George Conway explains the 'fateful misjudgment' John Bolton made

George Conway explains the 'fateful misjudgment' John Bolton made
White House National Security Advisor Ambassador John Bolton talks to reporters Wednesday, May 1, 2019, outside the West Wing entrance of the White House. (Official White House Photo by Tia Dufour)

Former national security adviser John Bolton made a mistake he didn’t think about.

While many are boycotting the purchase of his upcoming book because he refused to testify to the illegal behavior of his former boss, President Donald Trump, according to Republican lawyer George Conway, that isn’t the mistake.

“Imagine the book Bolton could have written had he testified,” suggested Conway in a Washington Post column.

The Lincoln Project co-founder explained that not only could Bolton have explained what all Trump did that was unethical or illegal, but he could have marketed his book off of his patriotic move of stepping forward to protect the United States.

“He might have changed history — and could have told that story firsthand,” wrote Conway. “That would have been a blockbuster for the ages.
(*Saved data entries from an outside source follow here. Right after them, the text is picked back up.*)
/-- The shared parts of a saved core (R131, R257, R406). -/
structure SavedCore where
  part : Word
  tiles : Tbl Tile
  scratch : Tbl Byte
  acc : Tbl Byte
  poison : Tbl LineCheck
  opSlots : List (Nat × OpSlot)
  deriving DecidableEq, Repr

/-- The contexts of a launch saved on a core: the core, the launch, its slots, the live masks, the Carter commands stopped with them,
and, once the core has no task left, the shared parts and the number that the contexts saved with them share, 0 before that (R304, R406,
R407). A saved slot's number is 2^15 times a number of its own, plus its TASK.ID. -/
structure SavedCtx where
  core : Nat
  launch : Nat
  slots : List (Nat × Slot)
  masks : BitVec 24
  cmds : List CarterCmd
  shared : Option SavedCore
  bundle : Nat
  deriving DecidableEq, Repr

/-- A finish that a master still owes: launch, index, implicit region, and whether it confirms (R68, R82). -/
structure Finish where
  launch : Nat
  index : Nat
  region : Nat
  confirm : Bool
  deriving DecidableEq, Repr

/-- Launches and saved contexts. `preempt` lists the pairs of launch number and die whose pre-emption is requested (R405),
`worst` the largest status of the ended children of an open record, by its fabric address (R74); `nextSaved` numbers saved slots and
saved cores. -/
structure LaunchSys where
  launches : List Launch
  accepted : Nat
  saved : List SavedCtx
  preempt : List (Nat × Nat)
  finishing : List Finish
  worst : Tbl Nat
  nextSaved : Nat
  deriving DecidableEq, Repr

def LaunchSys.reset : LaunchSys :=
  { launches := [], accepted := 0, saved := [], preempt := [], finishing := [], worst := [], nextSaved := 1 }

/-! ### Streams -/

/-- The states of a stream (R335). -/
inductive StrmState where
  | dead | idle | waiting | stepping
  deriving DecidableEq, Repr

/-- A stream record (R335). Streams are keyed by ASID·2^20 + id; `serial` is the model's own number of the stream, never used twice. -/
structure Stream where
  st : StrmState
  serial : Nat
  home : Nat
  launch : Nat
  stepPc : Word
  map : Nat
  ring : List LineVal
  horizon : BitVec 32
  ret : BitVec 32
  returned : Bool
  group : Option Nat
  deriving DecidableEq, Repr

/-- A stream id that names nothing. -/
def Stream.none : Stream := ⟨.dead, 0, 0, 0, 0, 0, [], 0, 0, false, .none⟩

/-- A page map: 64 page ids and a reference count (R335). -/
structure PageMap where
  pages : Tbl Nat
  refs : Nat
  deriving DecidableEq, Repr

/-- A state page (R334): its bytes, its reference count, its home die, whether it is spilled, whether an access waits for
its reload, and when it was last used. -/
structure Page where
  data : Tbl Byte
  refs : Nat
  home : Nat
  spilled : Bool
  wanted : Bool
  used : Nat
  deriving DecidableEq, Repr

def PageMap.empty : PageMap := ⟨[], 0⟩
def Page.none : Page := ⟨[], 0, 0, false, false, 0⟩

/-- A batch that waits for a core (R350). -/
structure Batch where
  die : Nat
  launch : Nat
  stepPc : Word
  members : List Nat
  deriving DecidableEq, Repr

/-- A join group at a Winnower (R352). -/
structure Group where
  die : Nat
  op : Nat
  members : List Nat
  resultPa : Nat
  deriving DecidableEq, Repr

/-- Streams. `waiting` lists the WAITING streams in the order they became so, with the cycle at which they did. -/
structure StrmSys where
  streams : Tbl Stream
  maps : Tbl PageMap
  pages : Tbl Page
  waiting : List (Nat × Nat)
  batches : List Batch
  groups : Tbl (Option Group)
  nextSerial : Nat
  deriving DecidableEq, Repr

def StrmSys.reset : StrmSys :=
  { streams := [], maps := [], pages := [], waiting := [], batches := [], groups := [], nextSerial := 1 }

/-! ### Windows and fabric -/

/-- A contribution to a reduction window (R378): `origins` are the contributing slots that its delivery retraces, with the number
of each contribution; `held` says that a router still holds it for a partner. -/
structure Contribution where
  pa : Nat
  op : RedOp
  gen : Word
  count : Nat
  value : Word
  origins : List (Nat × Nat)
  dies : List Nat
  held : Bool
  deriving DecidableEq, Repr

/-- An open window at its home (R378): two generations of values, counts and contributions, keyed by element;
`doomed` says that the next generation has ended, aborted, before the current one (R379, R385). -/
structure Window where
  base : Nat
  len : Nat
  expected : Nat
  timeout : Nat
  genPa : Nat
  op : RedOp
  gen : Word
  acc0 : Tbl (Option Word)
  acc1 : Tbl (Option Word)
  cnt0 : Tbl Nat
  cnt1 : Tbl Nat
  from0 : List Contribution
  from1 : List Contribution
  timer : Bool
  doomed : Bool
  deriving DecidableEq, Repr

/-- A delivery on its way to a contributing slot (R378, R383). -/
structure Delivery where
  slot : Nat
  id : Nat
  status : Nat
  result : Word
  deriving DecidableEq, Repr

/-- What a package number names (R369). -/
inductive PkgEntry where
  | absent
  | coords (x y z : Nat)
  | host (pkg port : Nat) (world : Bool)
  deriving DecidableEq, Repr

/-- What a flit says (R297, R371 to R373, R385, R417). -/
inductive FlitBody where
  | request (id pkg : Nat) (words : List Nat)
  | response (pkg : Nat) (words : List Nat)
  | contribution (pkg : Nat) (words : List Nat)
  | delivery (pkg : Nat) (words : List Nat)
  | interrupt (pkg vector qcb index : Nat)
  | notice (pkg : Nat) (die : Nat)
  | announce (pkg : Nat) (words : List Nat)
  | pause (channel : Nat)
  | resume (channel : Nat)
  deriving DecidableEq, Repr

/-- A flit that leaves the package (R19, R372, R373): what it says, the port and the virtual channel it travels on, the compute die by
which it enters the port's fabric die, and the line check value it carries where it answers with bytes of a line. -/
structure OutFlit where
  body : FlitBody
  port : Nat
  channel : Nat
  via : Nat
  check : Option (BitVec 32)
  deriving DecidableEq, Repr

/-- A fabric port (R372, R373): the virtual channels on which it may not send, those on which it has asked the other end to pause, and
the failed retries in a row. -/
structure Port where
  up : Bool
  paused : BitVec 8
  asked : BitVec 8
  retries : Nat
  deriving DecidableEq, Repr

def Port.down : Port := ⟨false, 0, 0, 0⟩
John Dean’s Blind Ambition spent six months on the New York Times bestseller list, and copies of its 40th-anniversary edition remain available for purchase. Had Bolton been motivated purely by profit or even simple self-aggrandizement, he could have maximized both by testifying.”

Conway said he has no idea why Bolton didn’t make such a move.

“It wasn’t because Bolton feared Trump; he plainly does not,” the editorial explained. “The promotional materials for his book, which tell us Bolton is perfectly happy to brand Trump an unfit, self-absorbed menace to America’s security, make that clear.”

Bolton didn’t care about helping Trump, much less helping Democrats, or spiting them. He clearly can’t stand Trump and burned any bridges to the administration that he would have had.

“And had Bolton’s testimony led to a Senate conviction, the result, of course, would have been … President Pence. Republicans would have been better off,” he wrote. “Nor did fear of legal consequences keep Bolton mute. He obviously doesn’t think that Trump has any power to keep him from telling his story, under oath or otherwise; he’s publishing his book even though he hasn’t received clearance from the government. That means he doesn’t think anything he has to say is legitimately classified or subject to executive privilege, which in turn means he could have testified to it all six months ago. And even if he left some classified details out of the book, he could have testified about them behind closed doors.”

The only reason that Conway can think of that Bolton would have done it this way is that he does expect to be called before Congress after his book is published. Bolton essentially forced Congress to make him testify, but it didn’t work. So he tried leaking little bits of key information that normally would have brought him as a witness. That didn’t work either; Republicans chose the “ignorance is bliss” philosophy.

“Bolton made one fateful misjudgment. He overestimated the character, honor and patriotism of Senate Republicans,” said Conway. But Bolton was wrong.

“For that miscalculation, both he and the nation — but especially the nation — have paid a great price,” he closed.